**EXERCISE PROMPT:**
In the entries that follow, the line with "[0, 59, 60, 91, 92, 123, 124, 183].map" opens the range and the line with "def base : Mach" closes it; repeat that range exactly, both lines included.
--- START ---
-- ==== Sys2Proof/Tests/Slice0.lean ====
section
/-!
SUPPORT. Tests: an operand that `WellFormed` refuses for each of its checks; the manual's own worked numbers; and, for every statement
of `Certificates/Slice0/Obligations.lean` that has hypotheses, one theorem `<Name>_hypotheses_met` that shows for each of its clauses
a state and operands meeting all of that clause's hypotheses together.
-/

set_option maxRecDepth 10000
set_option Elab.async false

namespace Sys2Proof.Tests

open Sys2Proof.Machine Sys2Proof.Machine.Mach

/-! ### Ill-formed operands are refused -/

theorem test_bar0_of_17_words_refused :
    WellFormed (.bar0Request 0 0 (.read 0) false) = false ∧ WellFormed (.bar0Request 0 0 (.write (List.replicate 17 (0, true))) false) = false ∧
    WellFormed (.bar0Request 0 0 (.read 16) false) = true := by decide +kernel

theorem test_trigger_values_refused :
    WellFormed (.captureTrigger 0 0 [65536]) = false ∧ WellFormed (.captureTrigger 0 0 (List.replicate 7 0)) = false ∧
    WellFormed (.trigPinEdge 0 0 true ⟨0, 0⟩ (List.replicate 3 [])) = false ∧ WellFormed (.positionCrossing 0 0 0 [[65536]]) = false ∧
    WellFormed (.captureTrigger 0 0 [65535]) = true := by decide +kernel

theorem test_line_values_refused :
    WellFormed (.lineComplete 0 [] [[65536]]) = false ∧ WellFormed (.lineComplete 0 [] (List.replicate 9 [])) = false ∧
    WellFormed (.lineComplete 0 (List.replicate 7 {}) []) = false ∧
    WellFormed (.lineComplete 0 [{ wave := [(1, 0), (0, 0)] }] []) = false ∧
    WellFormed (.lineComplete 0 [{ err := List.replicate 7 [] }] []) = false ∧
    WellFormed (.lineComplete 0 [{ wave := [(0, 5), (8, -3)], err := [[1]] }] [[65535]]) = true ∧
    WellFormed (.digitalLineStart 0 ⟨0, [65536]⟩) = false ∧ WellFormed (.digitalLineStart 0 ⟨0, [65535]⟩) = true := by decide +kernel

theorem test_lane_findings_refused :
    WellFormed (.deskewComplete 0 (List.replicate 9 {})) = false ∧ WellFormed (.deskewComplete 0 [{ word := some 65536 }]) = false ∧
    WellFormed (.deskewComplete 0 [{ taps := 0xF0, word := some 65535, late := -3 }]) = true := by decide +kernel

theorem test_calibration_measurements_refused :
    WellFormed (.vcCalComplete 0 (List.replicate 7 [])) = false ∧ WellFormed (.vcCalComplete 0 [List.replicate 6 default]) = false ∧
    WellFormed (.vcCalComplete 0 [[⟨32768, 0, 0, 0⟩]]) = false ∧ WellFormed (.vcCalComplete 0 [[⟨0, 65536, 0, 0⟩]]) = false ∧
    WellFormed (.vcCalComplete 0 [[⟨0, 0, -129, 0⟩]]) = false ∧ WellFormed (.vcCalComplete 0 [[⟨0, 0, 0, 256⟩]]) = false ∧
    WellFormed (.vcCalComplete 0 [[⟨-32768, 65535, 127, 255⟩]]) = true := by decide +kernel

theorem test_fits_refused :
    WellFormed (.shadowStepComplete 0 0 { (default : StepEnd) with gain := 65536 }) = false ∧
    WellFormed (.shadowStepComplete 0 0 { (default : StepEnd) with res := 256 }) = false ∧
    WellFormed (.bgStepTimeout 0 0 0 { (default : StepFit) with selfOfs := 32768 }) = false ∧
    WellFormed (.shadowStepComplete 0 0 default) = true := by decide +kernel

theorem test_long_lists_refused :
    WellFormed (.accumulate 0 (List.replicate 4097 default)) = false ∧ WellFormed (.plannerTick (List.replicate 17 [])) = false ∧
    WellFormed (.binningReadComplete 0 (some (List.replicate 63 0))) = false ∧ WellFormed (.monCalDone 0 0 65536 (List.replicate 8 0)) = false ∧
    WellFormed (.monCalDone 0 0 0 (List.replicate 7 0)) = false ∧ WellFormed (.ethFrameReceived 0 ⟨.own, none, true, 0, 0, .icmp (List.replicate 9217 0)⟩) = false ∧
    WellFormed (.controlReq 0 ⟨0, 0, 0⟩ (List.replicate 9216 0)) = false ∧ WellFormed (.descFetched 0 0 (.ok (List.replicate 4097 0))) = false ∧
    WellFormed (.dmaTransactionDone 0 0 0 (.ok (List.replicate 4097 0))) = false ∧ WellFormed (.panicOn 0 0 101 true) = false ∧
    WellFormed (.panicOff 0 0 101) = false ∧ WellFormed (.twcTransferEnd 0 .complete 0 (List.replicate 257 0)) = false ∧
    WellFormed (.sclLowTimeout 0 false 0 (List.replicate 257 0)) = false ∧ WellFormed (.sdaLowTimeout 0 false 0 (List.replicate 257 0)) = false ∧
    WellFormed .declarerElection = true := by decide +kernel

/-! ### The manual's worked numbers -/

/-- Weights of the worked example of R273 (`spec/10_meld_and_output.md`): OVL 184, BW 64. -/
theorem test_blend_weights :
    [0, 59, 60, 91, 92, 123, 124, 183].map (blendWeight 184 64) = [0, 0, 2, 126, 130, 254, 256, 256] := by decide +kernel

/-- The resampled and blended sample at j = 91 of the same example. -/
theorem test_blended_sample :
    (blend 126 { v := 40160, flags := 0 } { v := 40020, flags := 0 }).v = 40091 := by decide +kernel

/-! ### States of the tests -/

/-- A tile in service. -/
def upTile : TileSt := { life := .up, selfOk := true }

/-- Words put into registers, by page, offset and value. -/
def regsOf (l : List (Nat × Nat × Nat)) (m : Mach) : Mach :=
  l.foldl (fun m e => m.setWord e.1 e.2.1 (BitVec.ofNat 32 e.2.2)) m

/-- Eight tiles in service, tile 0 the primary declarer, every switchable domain off. -/
def base : Mach := regsOf [(P.decl 0, 0x040, 1)] { tiles := Vector.replicate 8 upTile, cpb := { usable := true } }

/-- The domains of tile `t` on. -/
def on (t : Nat) (m : Mach) : Mach := m.setWord (P.pwr t) 0x044 0xFFFFF#32

/-- As `base`, with the domains of tile 0 on. -/
def b0 : Mach := on 0 base

/-- A part with no command waiting. -/
def st (m : Mach) : State := { m, pending := [] }

/-- Fields set, by page, field and value. -/
def ws (l : List (Nat × Field × Nat)) (m : Mach) : Mach := l.foldl (fun m e => m.wr e.1 e.2.1 e.2.2) m

/-! ### Hypotheses that are met -/

theorem StepRunsTheFrontCommand_hypotheses_met :
    ∃ (s : State) (c : Instr) (rest : List Instr), s.pending = c :: rest :=
  ⟨{ st b0 with pending := [.mirrorCopyDone] }, .mirrorCopyDone, [], by decide +kernel⟩

theorem IdleStepCountsOneTick_hypotheses_met :
    ∃ (s : State), s.pending = [] ∧ s.m.slewRate = 0 ∧ s.m.slewRemain = 0 :=
  ⟨st b0, by decide +kernel⟩

theorem SettlingKeepsTheRest_hypotheses_met :
    (∃ (m : Mach), m.heldAcc = []) ∧
    (∃ (m : Mach), m.heldAcc = [] ∧ oneSegment m = true) :=
  ⟨⟨b0, by decide +kernel⟩,
   ⟨b0, by decide +kernel⟩⟩

theorem AbsentPagesReadZeroAndIgnoreWrites_hypotheses_met :
    (∃ (s : State) (p : Port) (addr : BitVec 24) (e : Nat), s.start.heldAcc = [] ∧ s.start.portEntry (portNo p) = some e ∧
      s.start.islandOf e = none ∧ Mach.fieldTile addr.toNat ≠ 15 ∧
      ((pageExists (Mach.fieldTile addr.toNat) (Mach.fieldPage addr.toNat) = false ∨ (Mach.fieldTile addr.toNat ≠ 14 ∧
      s.start.nTiles ≤ Mach.fieldTile addr.toNat)))) ∧
    (∃ (s : State) (p : Port) (t : Fin 8) (pg : Fin 256) (k : Fin 1024) (e : Nat), s.start.heldAcc = [] ∧
      s.start.portEntry (portNo p) = some e ∧ s.start.islandOf e = none ∧ (s.start.tile t).dormant = false ∧
      s.start.target e t pg (4 * k) = .domOff) ∧
    (∃ (pg : Nat), pg ∈ [0x00, 0x01, 0x02, 0x03, 0x05]) :=
  ⟨⟨st b0, .b, 0x0F9040#24, 0, by decide +kernel⟩,
   ⟨st base, .b, 0, 0x30, 0x11, 0, by decide +kernel⟩,
   ⟨2, by decide +kernel⟩⟩

theorem LockedPagesIgnoreWrites_hypotheses_met :
    (∃ (s : State) (p : Port) (tf : Fin 15) (pg : Fin 256) (k : Fin 1024), s.start.takes p tf pg (4 * k) = true ∧
      s.start.flag (pageKey tf pg) F.PAGE_CTRL_LOCK = true ∧ 4 * k.val ≠ 0x004 ∧ 4 * k.val ≠ 0x010 ∧ 4 * k.val ≠ 0x030) ∧
    (∃ (s : State) (p : Port) (tf : Fin 15) (pg : Fin 256) (k : Fin 1024) (e : Nat), s.start.heldAcc = [] ∧
      s.start.portEntry (portNo p) = some e ∧ s.start.waits e (regAddr tf pg (4 * k)) = false ∧ s.start.islandOf e = none ∧
      s.start.asleep tf pg = false ∧ s.start.target e tf pg (4 * k) = .page ∧
      s.start.guardBlocks (portNo p) (pageKey tf pg) (4 * k) = true) ∧
    (∃ (pk : Nat), pk ∈ [P.sem, P.ports, P.guard]) :=
  ⟨⟨st (b0.wr (P.pwr 0) F.PAGE_CTRL_LOCK 1), .b, 0, 1, 0x20, by decide +kernel⟩,
   ⟨st (regsOf [(P.guard, 0x040, 0x80000000)] b0), .b, 0, 0, 0x10, 0, by decide +kernel⟩,
   ⟨P.sem, by decide +kernel⟩⟩

theorem WritesFollowTheAccessCodes_hypotheses_met :
    ∃ (s : State) (p : Port) (t : Fin 8) (pg : Fin 256) (k : Fin 1024) (v : Word) (r : RegRow), s.start.writable p t pg (4 * k) = true ∧
      0x040 ≤ 4 * k.val ∧ 4 * k.val < 0x800 ∧ rowOf (pageKey t pg) (4 * k) = some r ∧ (¬ (0x200 ≤ 4 * k.val ∧ 4 * k.val < 0x21C ∧
      hasWindow t pg = true)) ∧ s.start.blockWrite (pageKey t pg) (4 * k) v = none ∧ r.rw ||| r.rws ≠ 0 :=
  ⟨st b0, .b, 0, 0x10, 0x11, 0x12345678#32, (match rowOf (P.acc 0) 0x44 with | some r => r | none => ⟨0,0,0,0,0,0,0,0⟩),
    by decide +kernel⟩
--- END ---
**COMPLETED TASK:**
    [0, 59, 60, 91, 92, 123, 124, 183].map (blendWeight 184 64) = [0, 0, 2, 126, 130, 254, 256, 256] := by decide +kernel

/-- The resampled and blended sample at j = 91 of the same example. -/
theorem test_blended_sample :
    (blend 126 { v := 40160, flags := 0 } { v := 40020, flags := 0 }).v = 40091 := by decide +kernel

/-! ### States of the tests -/

/-- A tile in service. -/
def upTile : TileSt := { life := .up, selfOk := true }

/-- Words put into registers, by page, offset and value. -/
def regsOf (l : List (Nat × Nat × Nat)) (m : Mach) : Mach :=
  l.foldl (fun m e => m.setWord e.1 e.2.1 (BitVec.ofNat 32 e.2.2)) m

/-- Eight tiles in service, tile 0 the primary declarer, every switchable domain off. -/
def base : Mach := regsOf [(P.decl 0, 0x040, 1)] { tiles := Vector.replicate 8 upTile, cpb := { usable := true } }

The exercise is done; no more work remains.